═════ Study material

-- ==== Sys2Proof/Laws/State.lean ====
section
/-! SUPPORT. One lemma per field per update of the state, true by `rfl`, so that no proof unfolds a record update. -/

namespace Sys2Proof.Machine

/-! ### `State.setA` -/

@[simp] theorem State.setA_a (s : State) (v : Byte) : (s.setA v).a = v := rfl
@[simp] theorem State.setA_x (s : State) (v : Byte) : (s.setA v).x = s.x := rfl
@[simp] theorem State.setA_y (s : State) (v : Byte) : (s.setA v).y = s.y := rfl
@[simp] theorem State.setA_sp (s : State) (v : Byte) : (s.setA v).sp = s.sp := rfl
@[simp] theorem State.setA_pc (s : State) (v : Byte) : (s.setA v).pc = s.pc := rfl
@[simp] theorem State.setA_p (s : State) (v : Byte) : (s.setA v).p = s.p := rfl
@[simp] theorem State.setA_cyc (s : State) (v : Byte) : (s.setA v).cyc = s.cyc := rfl
@[simp] theorem State.setA_run (s : State) (v : Byte) : (s.setA v).run = s.run := rfl
@[simp] theorem State.setA_irqLine (s : State) (v : Byte) : (s.setA v).irqLine = s.irqLine := rfl
@[simp] theorem State.setA_nmiLine (s : State) (v : Byte) : (s.setA v).nmiLine = s.nmiLine := rfl
@[simp] theorem State.setA_nmiPending (s : State) (v : Byte) : (s.setA v).nmiPending = s.nmiPending := rfl
@[simp] theorem State.setA_mapctl (s : State) (v : Byte) : (s.setA v).mapctl = s.mapctl := rfl
@[simp] theorem State.setA_ram (s : State) (v : Byte) : (s.setA v).ram = s.ram := rfl
@[simp] theorem State.setA_timers (s : State) (v : Byte) : (s.setA v).timers = s.timers := rfl
@[simp] theorem State.setA_pending (s : State) (v : Byte) : (s.setA v).pending = s.pending := rfl
@[simp] theorem State.setA_video (s : State) (v : Byte) : (s.setA v).video = s.video := rfl
@[simp] theorem State.setA_suzy (s : State) (v : Byte) : (s.setA v).suzy = s.suzy := rfl
@[simp] theorem State.setA_audio (s : State) (v : Byte) : (s.setA v).audio = s.audio := rfl
@[simp] theorem State.setA_cart (s : State) (v : Byte) : (s.setA v).cart = s.cart := rfl
@[simp] theorem State.setA_eeprom (s : State) (v : Byte) : (s.setA v).eeprom = s.eeprom := rfl
@[simp] theorem State.setA_params (s : State) (v : Byte) : (s.setA v).params = s.params := rfl
@[simp] theorem State.setA_freeCtr (s : State) (v : Byte) : (s.setA v).freeCtr = s.freeCtr := rfl
@[simp] theorem State.setA_bus (s : State) (v : Byte) : (s.setA v).bus = s.bus := rfl

/-! ### `State.setX` -/

@[simp] theorem State.setX_a (s : State) (v : Byte) : (s.setX v).a = s.a := rfl
@[simp] theorem State.setX_x (s : State) (v : Byte) : (s.setX v).x = v := rfl
@[simp] theorem State.setX_y (s : State) (v : Byte) : (s.setX v).y = s.y := rfl
@[simp] theorem State.setX_sp (s : State) (v : Byte) : (s.setX v).sp = s.sp := rfl
@[simp] theorem State.setX_pc (s : State) (v : Byte) : (s.setX v).pc = s.pc := rfl
@[simp] theorem State.setX_p (s : State) (v : Byte) : (s.setX v).p = s.p := rfl
@[simp] theorem State.setX_cyc (s : State) (v : Byte) : (s.setX v).cyc = s.cyc := rfl
@[simp] theorem State.setX_run (s : State) (v : Byte) : (s.setX v).run = s.run := rfl
@[simp] theorem State.setX_irqLine (s : State) (v : Byte) : (s.setX v).irqLine = s.irqLine := rfl
@[simp] theorem State.setX_nmiLine (s : State) (v : Byte) : (s.setX v).nmiLine = s.nmiLine := rfl
@[simp] theorem State.setX_nmiPending (s : State) (v : Byte) : (s.setX v).nmiPending = s.nmiPending := rfl
@[simp] theorem State.setX_mapctl (s : State) (v : Byte) : (s.setX v).mapctl = s.mapctl := rfl
@[simp] theorem State.setX_ram (s : State) (v : Byte) : (s.setX v).ram = s.ram := rfl
@[simp] theorem State.setX_timers (s : State) (v : Byte) : (s.setX v).timers = s.timers := rfl
@[simp] theorem State.setX_pending (s : State) (v : Byte) : (s.setX v).pending = s.pending := rfl
@[simp] theorem State.setX_video (s : State) (v : Byte) : (s.setX v).video = s.video := rfl
@[simp] theorem State.setX_suzy (s : State) (v : Byte) : (s.setX v).suzy = s.suzy := rfl
@[simp] theorem State.setX_audio (s : State) (v : Byte) : (s.setX v).audio = s.audio := rfl
@[simp] theorem State.setX_cart (s : State) (v : Byte) : (s.setX v).cart = s.cart := rfl
@[simp] theorem State.setX_eeprom (s : State) (v : Byte) : (s.setX v).eeprom = s.eeprom := rfl
@[simp] theorem State.setX_params (s : State) (v : Byte) : (s.setX v).params = s.params := rfl
@[simp] theorem State.setX_freeCtr (s : State) (v : Byte) : (s.setX v).freeCtr = s.freeCtr := rfl
@[simp] theorem State.setX_bus (s : State) (v : Byte) : (s.setX v).bus = s.bus := rfl

/-! ### `State.setY` -/

@[simp] theorem State.setY_a (s : State) (v : Byte) : (s.setY v).a = s.a := rfl
@[simp] theorem State.setY_x (s : State) (v : Byte) : (s.setY v).x = s.x := rfl
@[simp] theorem State.setY_y (s : State) (v : Byte) : (s.setY v).y = v := rfl
@[simp] theorem State.setY_sp (s : State) (v : Byte) : (s.setY v).sp = s.sp := rfl
@[simp] theorem State.setY_pc (s : State) (v : Byte) : (s.setY v).pc = s.pc := rfl
@[simp] theorem State.setY_p (s : State) (v : Byte) : (s.setY v).p = s.p := rfl
@[simp] theorem State.setY_cyc (s : State) (v : Byte) : (s.setY v).cyc = s.cyc := rfl
@[simp] theorem State.setY_run (s : State) (v : Byte) : (s.setY v).run = s.run := rfl
@[simp] theorem State.setY_irqLine (s : State) (v : Byte) : (s.setY v).irqLine = s.irqLine := rfl
@[simp] theorem State.setY_nmiLine (s : State) (v : Byte) : (s.setY v).nmiLine = s.nmiLine := rfl
@[simp] theorem State.setY_nmiPending (s : State) (v : Byte) : (s.setY v).nmiPending = s.nmiPending := rfl
@[simp] theorem State.setY_mapctl (s : State) (v : Byte) : (s.setY v).mapctl = s.mapctl := rfl
@[simp] theorem State.setY_ram (s : State) (v : Byte) : (s.setY v).ram = s.ram := rfl
@[simp] theorem State.setY_timers (s : State) (v : Byte) : (s.setY v).timers = s.timers := rfl
@[simp] theorem State.setY_pending (s : State) (v : Byte) : (s.setY v).pending = s.pending := rfl
@[simp] theorem State.setY_video (s : State) (v : Byte) : (s.setY v).video = s.video := rfl
@[simp] theorem State.setY_suzy (s : State) (v : Byte) : (s.setY v).suzy = s.suzy := rfl
@[simp] theorem State.setY_audio (s : State) (v : Byte) : (s.setY v).audio = s.audio := rfl
@[simp] theorem State.setY_cart (s : State) (v : Byte) : (s.setY v).cart = s.cart := rfl
@[simp] theorem State.setY_eeprom (s : State) (v : Byte) : (s.setY v).eeprom = s.eeprom := rfl
@[simp] theorem State.setY_params (s : State) (v : Byte) : (s.setY v).params = s.params := rfl
@[simp] theorem State.setY_freeCtr (s : State) (v : Byte) : (s.setY v).freeCtr = s.freeCtr := rfl
@[simp] theorem State.setY_bus (s : State) (v : Byte) : (s.setY v).bus = s.bus := rfl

══════════

| Task requirements |
Among the entries above, the lines between the ones containing "(s.setA v).params = s.params := rfl" and "(s.setX v).cyc = s.cyc := rfl", inclusive, are to be transcribed exactly. No other line is to be given.

| Exercise answer |
@[simp] theorem State.setA_params (s : State) (v : Byte) : (s.setA v).params = s.params := rfl
@[simp] theorem State.setA_freeCtr (s : State) (v : Byte) : (s.setA v).freeCtr = s.freeCtr := rfl
@[simp] theorem State.setA_bus (s : State) (v : Byte) : (s.setA v).bus = s.bus := rfl

/-! ### `State.setX` -/

@[simp] theorem State.setX_a (s : State) (v : Byte) : (s.setX v).a = s.a := rfl
@[simp] theorem State.setX_x (s : State) (v : Byte) : (s.setX v).x = v := rfl
@[simp] theorem State.setX_y (s : State) (v : Byte) : (s.setX v).y = s.y := rfl
@[simp] theorem State.setX_sp (s : State) (v : Byte) : (s.setX v).sp = s.sp := rfl
@[simp] theorem State.setX_pc (s : State) (v : Byte) : (s.setX v).pc = s.pc := rfl
@[simp] theorem State.setX_p (s : State) (v : Byte) : (s.setX v).p = s.p := rfl
@[simp] theorem State.setX_cyc (s : State) (v : Byte) : (s.setX v).cyc = s.cyc := rfl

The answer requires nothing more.